On a Saturday morning in May, Francis’ compulsory eBay search yielded a viable solution: an unrestored Acapulco Blue convertible in a state of disassembly located down in Florida. Despite being early in the auction, bidding had exploded. The owner, perhaps believing he had something more special than he realized, ended the auction early.

Fortunately, Francis was able to reach the seller via email before the auction was pulled. A little patience and time could bring this car home. Little did he realize that landing this one might take more patience than he had originally bargained for.

Francis, almost religiously, emailed the seller every four to six weeks regarding a possible sale.

“As far as I’m concerned, no response is a maybe,” remarked Francis. “After two plus decades in the collector car hobby, I know that everything is for sale at the right price.”

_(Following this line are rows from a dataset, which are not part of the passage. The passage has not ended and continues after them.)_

-- ==== Sys2Proof/Machine/ExecVector.lean ====
section
/-! DEFINITION. The meanings of the commands of the Slate, the Vector unit, the Reduce unit and the Library (06_slate_scoreboard_library.md, 08_attention_and_kv.md). A command that does not apply in a state leaves
it as it is. -/

namespace Sys2Proof.Machine

open Sys2Proof

/-- SLT_FILL (R166). -/
def execSltFill (u : Cr) (o : SltFillOp) (s : State) : Host.Outcome State Fault Refusal := .next (s.sltFill u o)

/-- SLT_COPY (R167). -/
def execSltCopy (u : Cr) (o : SltCopyOp) (s : State) : Host.Outcome State Fault Refusal := .next (s.sltCopy u o)

/-- VEC_DRAIN (R171). -/
def execVecDrain (u : Cr) (o : VecDrainOp) (s : State) : Host.Outcome State Fault Refusal := .next (s.vecDrain u o)

/-- SCALE_COLS (R173). -/
def execScaleCols (u : Cr) (o : VecApplyOp) (s : State) : Host.Outcome State Fault Refusal := .next (s.scaleCols u o)

/-- SCALE_ROWS (R173). -/
def execScaleRows (u : Cr) (o : VecApplyOp) (s : State) : Host.Outcome State Fault Refusal := .next (s.scaleRows u o)

/-- ADD_ROWS (R173). -/
def execAddRows (u : Cr) (o : VecApplyOp) (s : State) : Host.Outcome State Fault Refusal := .next (s.addRows u o)

/-- SUMSQ (R173). -/
def execSumsq (u : Cr) (o : VecApplyOp) (s : State) : Host.Outcome State Fault Refusal := .next (s.sumsq u o)

/-- NORM_ROWS (R173). -/
def execNormRows (u : Cr) (o : VecApplyOp) (s : State) : Host.Outcome State Fault Refusal := .next (s.normRows u o)

/-- SILU_MUL (R173). -/
def execSiluMul (u : Cr) (o : VecApplyOp) (s : State) : Host.Outcome State Fault Refusal := .next (s.siluMul u o)

/-- ROTATE (R236). -/
def execRotate (u : Cr) (o : VecApplyOp) (s : State) : Host.Outcome State Fault Refusal := .next (s.rotate u o)

/-- SOFTMAX_BLOCK (R231). -/
def execSoftmaxBlock (u : Cr) (o : VecApplyOp) (s : State) : Host.Outcome State Fault Refusal := .next (s.softmaxBlock u o)

/-- SOFTMAX_END (R234). -/
def execSoftmaxEnd (u : Cr) (o : VecApplyOp) (s : State) : Host.Outcome State Fault Refusal := .next (s.softmaxEnd u o)

/-- MARGIN_H (R83). -/
def execMarginH (u : Cr) (o : VecApplyOp) (s : State) : Host.Outcome State Fault Refusal := .next (s.marginH u o)

/-- MARGIN_ADD (R85). -/
def execMarginAdd (u : Cr) (o : VecApplyOp) (s : State) : Host.Outcome State Fault Refusal := .next (s.marginAdd u o)

/-- RED_TOPK (R237). -/
def execRedTopk (u : Cr) (o : RedTopkOp) (s : State) : Host.Outcome State Fault Refusal := .next (s.redTopk u o)

/-- RED_MAXSUM (R273). -/
def execRedMaxsum (u : Cr) (o : RedMaxsumOp) (s : State) : Host.Outcome State Fault Refusal := .next (s.redMaxsum u o)

/-- NARROW_STARVED (R163). -/
def execNarrowStarved (u : Cr) (port : Fin 3) (s : State) : Host.Outcome State Fault Refusal := .next (s.narrowStarved u port)

/-- SLT_DBG_DATA_READ (R187). -/
def execSltDbgDataRead (r : DbgRead) (s : State) : Host.Outcome State Fault Refusal := .next (s.viaBar0 (fun s => s.dbgRead r.u r.waited))

/-- SLT_DBG_DATA_WRITE (R187). -/
def execSltDbgDataWrite (u : Cr) (v : DbgWrite) (s : State) : Host.Outcome State Fault Refusal := .next (s.viaBar0 (fun s => s.dbgWrite u v.value v.waited))

/-- SLT_DBG_TIMEOUT (R187). -/
def execSltDbgTimeout (u : Cr) (read : Bool) (s : State) : Host.Outcome State Fault Refusal := .next (s.viaBar0 (fun s => s.dbgLate u read))

/-- LIB_SCRUB_READ (R185). -/
def execLibScrubRead (w : Wing) (s : State) : Host.Outcome State Fault Refusal := .next (s.libScrub w)

/-- BAR2_READ (R176). -/
def execBar2Read (off : BitVec 32) (bytes : Nat) (s : State) : Host.Outcome State Fault Refusal := .next (s.bar2Read off bytes)

/-- BAR2_WRITE (R176). -/
def execBar2Write (off : BitVec 32) (data : List Byte) (s : State) : Host.Outcome State Fault Refusal := .next (s.bar2Write off data)

end Sys2Proof.Machine
end

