/-- The engine begins a request all or nothing (R213, R270, R271, R334). A pause that has pages to demote charges their forms to its tenant's T2 and begins with those pages in
page-number order, one without any ends at once; one whose forms exceed LENGTH or the quota leaves the queue with NO_ROOM, its session IDLE again and nothing charged. A resume reserves a free slot,
two for head dimension 256, of the page's Wing and charges a page for each page it has to promote, and begins with them, one without any ends at once; where a slot or a charge is wanting it leaves
the queue with NO_ROOM, its session PAUSED again with its expiry and nothing reserved. A pause whose Trays still wait to be flushed does not begin, and a request already begun is not begun again. -/
def Obligations.TierMovesBegin : Prop :=
  ∀ (s : State) (r : MoveReq) (rs : List MoveReq), s.mem.moves = r :: rs →
    (∀ i, s.image (s.sess r.sess).model = some i → r.started = false → r.resume = false → s.srv.flush.contains r.sess = false →
      (s.formsTotal (s.demotable r.sess) r.width ≤ r.length →
        (s.quota r.tenant).t2Used + s.formsTotal (s.demotable r.sess) r.width ≤ (s.quota r.tenant).t2Limit →
        ∃ u : State, exec .tierMoveRequest s =
            .next (if s.demotable r.sess = [] then u.finishPause { r with units := [], started := true } else u).finish ∧
          u.mem.moves = (if s.demotable r.sess = [] then rs else { r with units := s.demotable r.sess, started := true } :: rs) ∧
          (u.quota r.tenant).t2Used = (s.quota r.tenant).t2Used + s.formsTotal (s.demotable r.sess) r.width ∧
          (∀ t, t ≠ r.tenant → u.quota t = s.quota t) ∧ { u with mem := { u.mem with moves := s.mem.moves, quotas := s.mem.quotas } } = s) ∧
      (r.length < s.formsTotal (s.demotable r.sess) r.width ∨
        (s.quota r.tenant).t2Limit < (s.quota r.tenant).t2Used + s.formsTotal (s.demotable r.sess) r.width →
        ∃ u : State, exec .tierMoveRequest s = .next ((u.modSess r.sess (fun x => { x with state := 1 })).complete r.desc 0x20 0 0).finish ∧
          u.mem.moves = rs ∧ { u with mem := { u.mem with moves := s.mem.moves } } = s)) ∧
    (∀ i, s.image (s.sess r.sess).model = some i → r.started = false → r.resume = true →
      (∀ ds, (s.reserveSlots i (s.promotable r.sess)).1 = some ds →
        ∃ u : State, exec .tierMoveRequest s =
            .next (if s.promotable r.sess = [] then u.finishResume { r with units := [], dests := [], started := true } else u).finish ∧
          u.mem.moves = (if s.promotable r.sess = [] then rs else { r with units := s.promotable r.sess, dests := ds, started := true } :: rs) ∧
          ds.length = (s.promotable r.sess).length ∧
          (∀ e ∈ (s.promotable r.sess).zip ds, ∃ k, e.2 = s.slotAddr (i.headWing (s.page e.1).kvhead) k ∧
            s.slotTaken (i.headWing (s.page e.1).kvhead) k = false ∧ u.slotTaken (i.headWing (s.page e.1).kvhead) k = true ∧
            ((s.page e.1).head = true → s.slotTaken (i.headWing (s.page e.1).kvhead) (k + 1) = false ∧ u.slotTaken (i.headWing (s.page e.1).kvhead) (k + 1) = true)) ∧
          (∀ t, (u.quota t).pageUsed = (s.quota t).pageUsed + ((s.promotable r.sess).filter (fun n => decide ((s.page n).tenant = t))).length ∧
            (u.quota t).t2Used = (s.quota t).t2Used) ∧
          { u with mem := { u.mem with moves := s.mem.moves, quotas := s.mem.quotas }, srv := { u.srv with usedSlots := s.srv.usedSlots } } = s) ∧
      ((s.reserveSlots i (s.promotable r.sess)).1 = none →
        ∃ u : State, exec .tierMoveRequest s = .next ((u.modSess r.sess (fun x => { x with state := 4, expire := r.ttl })).complete r.desc 0x20 0 0).finish ∧
          u.mem.moves = rs ∧ { u with mem := { u.mem with moves := s.mem.moves } } = s)) ∧
    (Quiet s → r.started = true ∨ (r.resume = false ∧ s.srv.flush.contains r.sess = true) →
      ∃ t, exec .tierMoveRequest s = .next t ∧ Noise s t)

Seven months later, still no response back from the seller. Being that it was now December, Francis decided to reach out one more time. To some, it’s an old wives’ tale, but Christmas is one of the best times to sway a stubborn seller. Perhaps it has to do with the “giving” spirit of the season, or people generally being short on funds, but the end of the year always makes for a buyer’s market.

This time, Francis was blunt. “Tell me the price you want for the Shelby and I either will or will not buy the car. Either way, I’m not going to haggle with you and can have the money wired to you within 24 hours.”

After seven months of unreturned emails, the seller finally replied. His price was not unreasonable for a blind purchase, so Francis decided to take a chance and bring the car home to Fresno.

Nearly a month later, the car arrived in all its basket-case glory. “Mustang Matt” Barcellos was again tapped for his expertise on Shelby restorations, having helped with the impeccable job on Francis’ 1967 Shelby GT 350 Fastback. The nut-and-bolt restoration on the convertible could have easily taken a few years; with an endless supply of coffee and some long nights, the GT350 had its first shakedown in less than one year. As with any new restoration, there were a few bugs to work out. These were rectified by the time the motor was broken in, and it was time to hit the streets.

The four-speed convertible was an instant hit, drawing crowds wherever it went. More importantly, it was an absolute blast to drive. Tires were effortlessly turned into smoke, and the most intoxicating noises emanated from the exhaust pipes. It was 1968 all over again every time the Shelby left the garage.

Eventually, Francis’ 1968 GT350 Convertible joined his 1967 GT350 Fastback on the show circuit. The pair had strong showings at a number of area events: The Central Valley Concourse d’Elégance, the Tower car show, Valley Nationals, and the Classic at Pismo. In most instances, the only true competition they had was one another; yet, the judges always seemed to find an award for both of them.

As Francis’ collection evolved, the beloved 1968 GT350 convertible was handed off to one of his best friends and fellow car collectors. Fortunately, the car still resides in Fresno and is reunited with her stablemate for the occasional speed venture, just the way ol’ Shel intended.